Return only the lines running from the first line of the listing through the one with "(wrapInt (sat &&", unchanged.
Provided data Start Marker
-- ==== Sys2Proof/Machine/Convert.lean ====
section
/-! DEFINITION. CVT (R29, R231), block quantisation (R22 to R25, R232 to R235) and SCVT (R236). -/

namespace Sys2Proof.Machine

/-! ## CVT -/

/-- R29: a float as an integer of a type: rounded, clamped with NV out of range. -/
def toIntOf (typ : Nat) (rd : Rounding) (x : Num) : Nat × BitVec 6 :=
  let sg := isSigned typ
  let w := typeBits typ
  match x with
  | .nan _ => (0, fNV)
  | .inf neg => (wrapInt true sg w (if neg then intMin sg w else intMax sg w), fNV)
  | .fin neg m e =>
    let (q, exact) := onGrid rd neg m e 0
    let v : Int := if neg then -(q : Int) else q
    if v < intMin sg w ∨ intMax sg w < v then (wrapInt true sg w v, fNV)
    else (wrapInt false sg w v, if exact then 0 else fNX)

/-- R29: one element converted. -/
def convert (src dst : Nat) (rd : Rounding) (sat ftz : Bool) (c : Nat) : Nat × BitVec 6 :=
  match fmtOf src, fmtOf dst with
  | none, none =>
    (wrapInt (sat && decide (typeBits dst ≤ typeBits src)) (isSigned dst) (typeBits dst) (elemInt src c), 0)
  | none, some f => finish f rd sat ftz (ofInt (elemInt src c) 0 false, 0)
  | some f, none => let (x, fl) := readNum f ftz c; let r := toIntOf dst rd x; (r.1, r.2 ||| fl)
  | some f, some g => let (x, fl) := readNum f ftz c; finish g rd sat ftz (x, fl)

def execCvt (d a : Opnd) (t x : BitVec 4) (s : State) : Host.Outcome State Fault Refusal :=
  .next (issue (.cvt d a t x) (fun b s => do
    let lanes ← s.lanesOf b
    let v ← s.lanesSrc b x.toNat a
    let k := s.srKey b
    let r ← s.floatDst b t.toNat d lanes false true fun i =>
      convert x.toNat t.toNat (roundOf b.rnd k i 0) b.sat b.ftz (v i)
    return .next (r.countSr b b.rnd)) s)

/-! ## Blocks -/

/-- The element formats of R232's codes; F4S (5) reads through E2M1 and its special byte. -/
def blockFmt (q : Nat) : Fmt :=
  match q with
  | 0 => e5m2 | 1 => e4m3 | 2 => e3m2 | 3 => e2m3 | _ => e2m1

/-- x / 2^k. -/
def Num.down (x : Num) (k : Int) : Num :=
  match x with
  | .fin n m e => .fin n m (e - k)
  | x => x

/-- R22, R23: the value of a code of a block with scale byte c and special byte p. -/
def blockValue (q code c p : Nat) : Num :=
  if c = 255 then .nan false
  else
    let x :=
      if q = 5 ∧ code % 16 = 8 then (if p = 0 then .fin false 0 0 else if p = 0x7F ∨ p = 0xFF then .nan false else e4m3.value p)
      else (blockFmt q).value code
    x.down (127 - (c : Int))

/-- Magnitudes of a list compared exactly. -/
def Num.mag (x : Num) : Num :=
  match x with
  | .fin _ m e => .fin false m e
  | .inf _ => .inf false
  | x => x

def largest : List Num → Num
  | [] => .fin false 0 0
  | x :: t => let y := largest t; if x.mag.cmp y.mag == .lt then y else x

/-- The exponent k with 2^k ≤ m × 2^e < 2^(k+1). -/
def floorLog (m : Nat) (e : Int) : Int := (Nat.log2 m : Int) + e

/-- The least k with m × 2^e ≤ m' × 2^e' × 2^k. -/
def ceilLogRatio (m : Nat) (e : Int) (m' : Nat) (e' : Int) : Int :=
  let k := floorLog m e - floorLog m' e'
  if (Num.fin false m (e - k)).cmp (.fin false m' e') == .gt then k + 1 else k

def clampK (k : Int) : Int := max (-127) (min 127 k)

structure Quantised where
  codes : List Nat
  c : Nat
  p : Nat
  fps : BitVec 6
  deriving DecidableEq, Repr

/-- |x - y| as an exact value. -/
def distance (x y : Num) : Num := (x.add 0 y.negate).1.mag

/-- R24. `rd e` is the rounding of element e. OF, NX, NF and NV are what R24 names; UF is not set (DEDUCED, log 29). -/
def quantF4s (rd : Nat → Rounding) (xs : List Num) : Quantised :=
  match largest xs with
  | .fin neg m e =>
    let raw : Int := if m = 0 then -127 else floorLog m e - 2
    let k := clampK raw
    let special := (Num.fin false m (e - k)).cmp (.fin false 6 0) == .gt
    let p := if special then (roundNum e4m3 rne true (.fin neg m (e - k))).1 else 0
    let sv := e4m3.value p
    let codes := xs.zipIdx.map fun (x, i) =>
      let y := x.down k
      let q := (roundNum e2m1 (rd i) true y).1
      let qv := e2m1.value q
      if special && (distance y sv).cmp (distance y qv) == .lt then 8 else if qv.isZero then 0 else q
    let used := codes.contains 8
    let p := if used then p else 0
    let c := (k + 127).toNat
    let off := (xs.zip codes).any fun (x, code) => (blockValue 5 code c p).cmp x != .eq
    let beyond := decide (127 < raw) && xs.any fun x => ((x.down k).mag).cmp (.fin false 6 0) == .gt
    ⟨codes, c, p, (if beyond then fOF else 0) ||| (if off then fNX else 0)⟩
  | _ => ⟨xs.map fun _ => 0, 255, 0, fNF⟩

/-- R25. -/
def quantPlain (q : Nat) (rd : Nat → Rounding) (xs : List Num) : Quantised :=
  let f := blockFmt q
  match largest xs, f.value f.maxCode with
  | .fin _ m e, .fin _ m' e' =>
    let k := if m = 0 then -127 else clampK (ceilLogRatio m e m' e')
    let rs := xs.zipIdx.map fun (x, i) => roundNum f (rd i) true (x.down k)
    ⟨rs.map fun r => if (f.value r.1).isZero then 0 else r.1, (k + 127).toNat, 0, rs.foldl (fun a r => a ||| r.2) 0⟩
  | _, _ => ⟨xs.map fun _ => 0, 255, 0, fNF⟩

/-- A block quantised: a non-finite input gives scale 0xFF (R24, R25). -/
def quantise (q : Nat) (rd : Nat → Rounding) (xs : List Num) : Quantised :=
  if xs.any fun x => x.isNan || x.isInf then
    ⟨xs.map fun _ => 0, 255, 0, fNF ||| (if xs.any Num.isSnan then fNV else 0)⟩
  else if q = 5 then quantF4s rd xs else quantPlain q rd xs

/-- The block held in a register as FP32 or BF16, with FTZ on the source (R18). -/
def blockOf (bf : Bool) (ftz : Bool) (r : VReg) : List Num × BitVec 6 :=
  let f := if bf then bf16 else f32
  let xs := (List.range 32).map fun i => readNum f ftz ((r.lane i).toNat % 2 ^ f.width)
  (xs.map Prod.fst, xs.foldl (fun a x => a ||| x.2) 0)

/-- R232: registers of a block image: 4 for the 8-bit and 6-bit formats, 8 for the 4-bit ones. -/
def blockRegs (q : Nat) : Nat := if q < 4 then 4 else 8

/-- A register from its 128 bytes. -/
def VReg.ofBytes (f : Nat → Nat) : VReg :=
  VReg.ofFn fun i => BitVec.ofNat 32 (leNat ((List.range 4).map fun k => BitVec.ofNat 8 (f (4 * i + k))))

/-- Byte k of a register's memory image (R2). -/
def VReg.byte (r : VReg) (k : Nat) : Nat := (r.lane (k / 4)).toNat / 256 ^ (k % 4) % 256

/-- R235: every lane must be enabled. -/
def allLanes (lanes : W32) : Try Unit := if lanes = ~~~ 0#32 then .ok () else .error (.word tConvergence)

/-- The v register number of an operand. -/
def vNum (o : Opnd) : Try Nat :=
  match o with
  | .v n => .ok n.val
  | _ => illegalOperand

/-- Registers a to a + n - 1 of a band. -/
def Band.readBlock (b : Band) (a n : Nat) : Try (List VReg) := (List.range n).mapM fun j => b.readV (a + j)

/-- A run of whole v registers written at once. -/
def State.writeBlock (s : State) (b : Band) (d : Nat) (rs : List VReg) : Try State := do
  s.alloc b rs.length 0
  return rs.zipIdx.foldl (fun s (r, j) => s.putV b (d + j) r (~~~ 0#32)) s

/-- Element number of code e of block j within its lane of the image (R232). -/
def codePlace (q j e : Nat) : Nat × Nat :=
  if q < 4 then ((32 * j + e) / 4, (32 * j + e) % 4) else let k := 32 * j + e; (k / 8, k % 8)

def execQpack (d a : Opnd) (x : BitVec 1) (f : BitVec 3) (s : State) : Host.Outcome State Fault Refusal :=
  .next (issue (.qpack d a x f) (fun b s => do
    need (decide (f.toNat < 6))
    let n := blockRegs f.toNat
    let an ← vNum a
    let dn ← vNum d
    need (decide (an + n ≤ 64) && decide (dn ≤ 62))
    allLanes (← s.lanesOf b)
    let rs ← b.readBlock an n
    let k := s.srKey b
    let blocks := rs.zipIdx.map fun (r, j) =>
      let (xs, fl) := blockOf (x == 1) b.ftz r
      let qd := quantise f.toNat (fun e => roundOf b.rnd k (codePlace f.toNat j e).1 (codePlace f.toNat j e).2) xs
      { qd with fps := qd.fps ||| fl }
    let codes := (blocks.map Quantised.codes).flatten
    let img := VReg.ofBytes fun i => if f.toNat < 4 then codes.getD i 0 else codes.getD (2 * i) 0 + 16 * codes.getD (2 * i + 1) 0
    let scales := VReg.ofFn fun j => match blocks[j]? with | some q => BitVec.ofNat 32 (q.c + 256 * q.p) | none => 0
    let t ← s.writeBlock b dn [img, scales]
    return .next ((t.setFps b.uid (blocks.foldl (fun m q => m ||| q.fps) 0)).countSr b b.rnd)) s)

def execQunpack (d a : Opnd) (x : BitVec 1) (f : BitVec 3) (s : State) : Host.Outcome State Fault Refusal :=
  .next (issue (.qunpack d a x f) (fun b s => do
    need (decide (f.toNat < 6))
    let n := blockRegs f.toNat
    let an ← vNum a
    let dn ← vNum d
    need (decide (an ≤ 62) && decide (dn + n ≤ 64))
    allLanes (← s.lanesOf b)
    let img ← b.readV an
    let sc ← b.readV (an + 1)
    let k := s.srKey b
    let g := if x == 1 then bf16 else f32
    let value := fun (j e : Nat) =>
      let code := if f.toNat < 4 then VReg.byte img (32 * j + e) else VReg.byte img (16 * j + e / 2) / 16 ^ (e % 2) % 16
      let w := (VReg.lane sc j).toNat
      finish g (roundOf b.rnd k e j) b.sat b.ftz (blockValue f.toNat code (w % 256) (w / 256 % 256), 0)
    let t ← s.writeBlock b dn ((List.range n).map fun j => VReg.ofFn fun e => BitVec.ofNat 32 (value j e).1)
    let fl := (List.range n).foldl (fun m j => m ||| orLanes (~~~ 0#32) (value j)) 0
    return .next ((t.setFps b.uid fl).countSr b b.rnd)) s)

/-- The register that holds a block, v or o (R218). -/
def State.blockReg (s : State) (b : Band) (o : Opnd) : Try VReg :=
  match o with
  | .v n => b.readV n.val
  | .o n => s.readO b n.val
  | _ => illegalOperand

/-- R234: c and p of one block; SR is taken as RNE and draws nothing. -/
def execQscale (d a : Opnd) (x : BitVec 1) (f : BitVec 3) (s : State) : Host.Outcome State Fault Refusal :=
  .next (issue (.qscale d a x f) (fun b s => do
    need (decide (f.toNat < 6))
    allLanes (← s.lanesOf b)
    let r ← s.blockReg b a
    let (xs, fl) := blockOf (x == 1) b.ftz r
    let q := quantise f.toNat (fun _ => ⟨if b.rnd = 5 then 0 else b.rnd, 0⟩) xs
    let t ← s.vecDst b d (VReg.ofFn fun _ => BitVec.ofNat 32 (q.c + 256 * q.p)) (~~~ 0#32)
    return .next (t.setFps b.uid (q.fps &&& (fNF ||| fNV) ||| fl))) s)

/-! ## SCVT (R236) -/

/-- Scale, clip and convert with one rounding: the value before the rounding and its status. -/
def scaleClip (x scale clip : Num) : Num × BitVec 6 :=
  let fl := snanFlag x ||| snanFlag scale ||| snanFlag clip
  if x.isNan || scale.isNan then (.nan false, fl)
  else
    let (y, g) := x.mul scale
    if y.isNan then (y, fl ||| g)
    else if !clip.isNan && y.mag.cmp clip.mag == .gt then
      ((if y.neg? then clip.mag.negate else clip.mag), fl)
    else (y, fl)

/-- The conversion to i8 or to a float (R29). -/
def scvtTo (dst : Nat) (rd : Rounding) (sat ftz : Bool) (x : Num × BitVec 6) : Nat × BitVec 6 :=
  match fmtOf dst with
  | some f => finish f rd sat ftz x
  | none => let r := toIntOf dst rd x.1; (r.1, r.2 ||| x.2)

/-- Destination codes of R236. -/
def scvtDst (c : Nat) : Bool := c == 0 || c == 8 || c == 9 || c == 10 || decide (12 ≤ c)

/-- Scale and clip in s(56 + 2k) and s(57 + 2k), which FTZ does not flush: R236 names the source alone (DEDUCED, log 29). -/
def Band.scaleRegs (b : Band) (k : Nat) : Try (Num × Num) := do
  let x ← b.readS (56 + 2 * k)
  let y ← b.readS (57 + 2 * k)
  return (f64.value x.toNat, f64.value y.toNat)

def execScvt (d a : Opnd) (k : BitVec 2) (x : BitVec 1) (f : BitVec 4) (s : State) : Host.Outcome State Fault Refusal :=
  .next (issue (.scvt d a k x f) (fun b s => do
    need (scvtDst f.toNat)
    let src := if x == 1 then 9 else 10
    let lanes ← s.lanesOf b
    let v ← s.lanesSrc b src a
    let (sc, cl) ← b.scaleRegs k.toNat
    let key := s.srKey b
    let t ← s.floatDst b f.toNat d lanes false false fun i =>
      let (y, fl) := readNum (if x == 1 then bf16 else f32) b.ftz (v i)
      let (z, g) := scaleClip y sc cl
      scvtTo f.toNat (roundOf b.rnd key i 0) b.sat b.ftz (z, g ||| fl)
    return .next (t.countSr b b.rnd)) s)

end Sys2Proof.Machine
end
Provided data End Marker
Exercise response>
-- ==== Sys2Proof/Machine/Convert.lean ====
section
/-! DEFINITION. CVT (R29, R231), block quantisation (R22 to R25, R232 to R235) and SCVT (R236). -/

namespace Sys2Proof.Machine

/-! ## CVT -/

/-- R29: a float as an integer of a type: rounded, clamped with NV out of range. -/
def toIntOf (typ : Nat) (rd : Rounding) (x : Num) : Nat × BitVec 6 :=
  let sg := isSigned typ
  let w := typeBits typ
  match x with
  | .nan _ => (0, fNV)
  | .inf neg => (wrapInt true sg w (if neg then intMin sg w else intMax sg w), fNV)
  | .fin neg m e =>
    let (q, exact) := onGrid rd neg m e 0
    let v : Int := if neg then -(q : Int) else q
    if v < intMin sg w ∨ intMax sg w < v then (wrapInt true sg w v, fNV)
    else (wrapInt false sg w v, if exact then 0 else fNX)

/-- R29: one element converted. -/
def convert (src dst : Nat) (rd : Rounding) (sat ftz : Bool) (c : Nat) : Nat × BitVec 6 :=
  match fmtOf src, fmtOf dst with
  | none, none =>
    (wrapInt (sat && decide (typeBits dst ≤ typeBits src)) (isSigned dst) (typeBits dst) (elemInt src c), 0)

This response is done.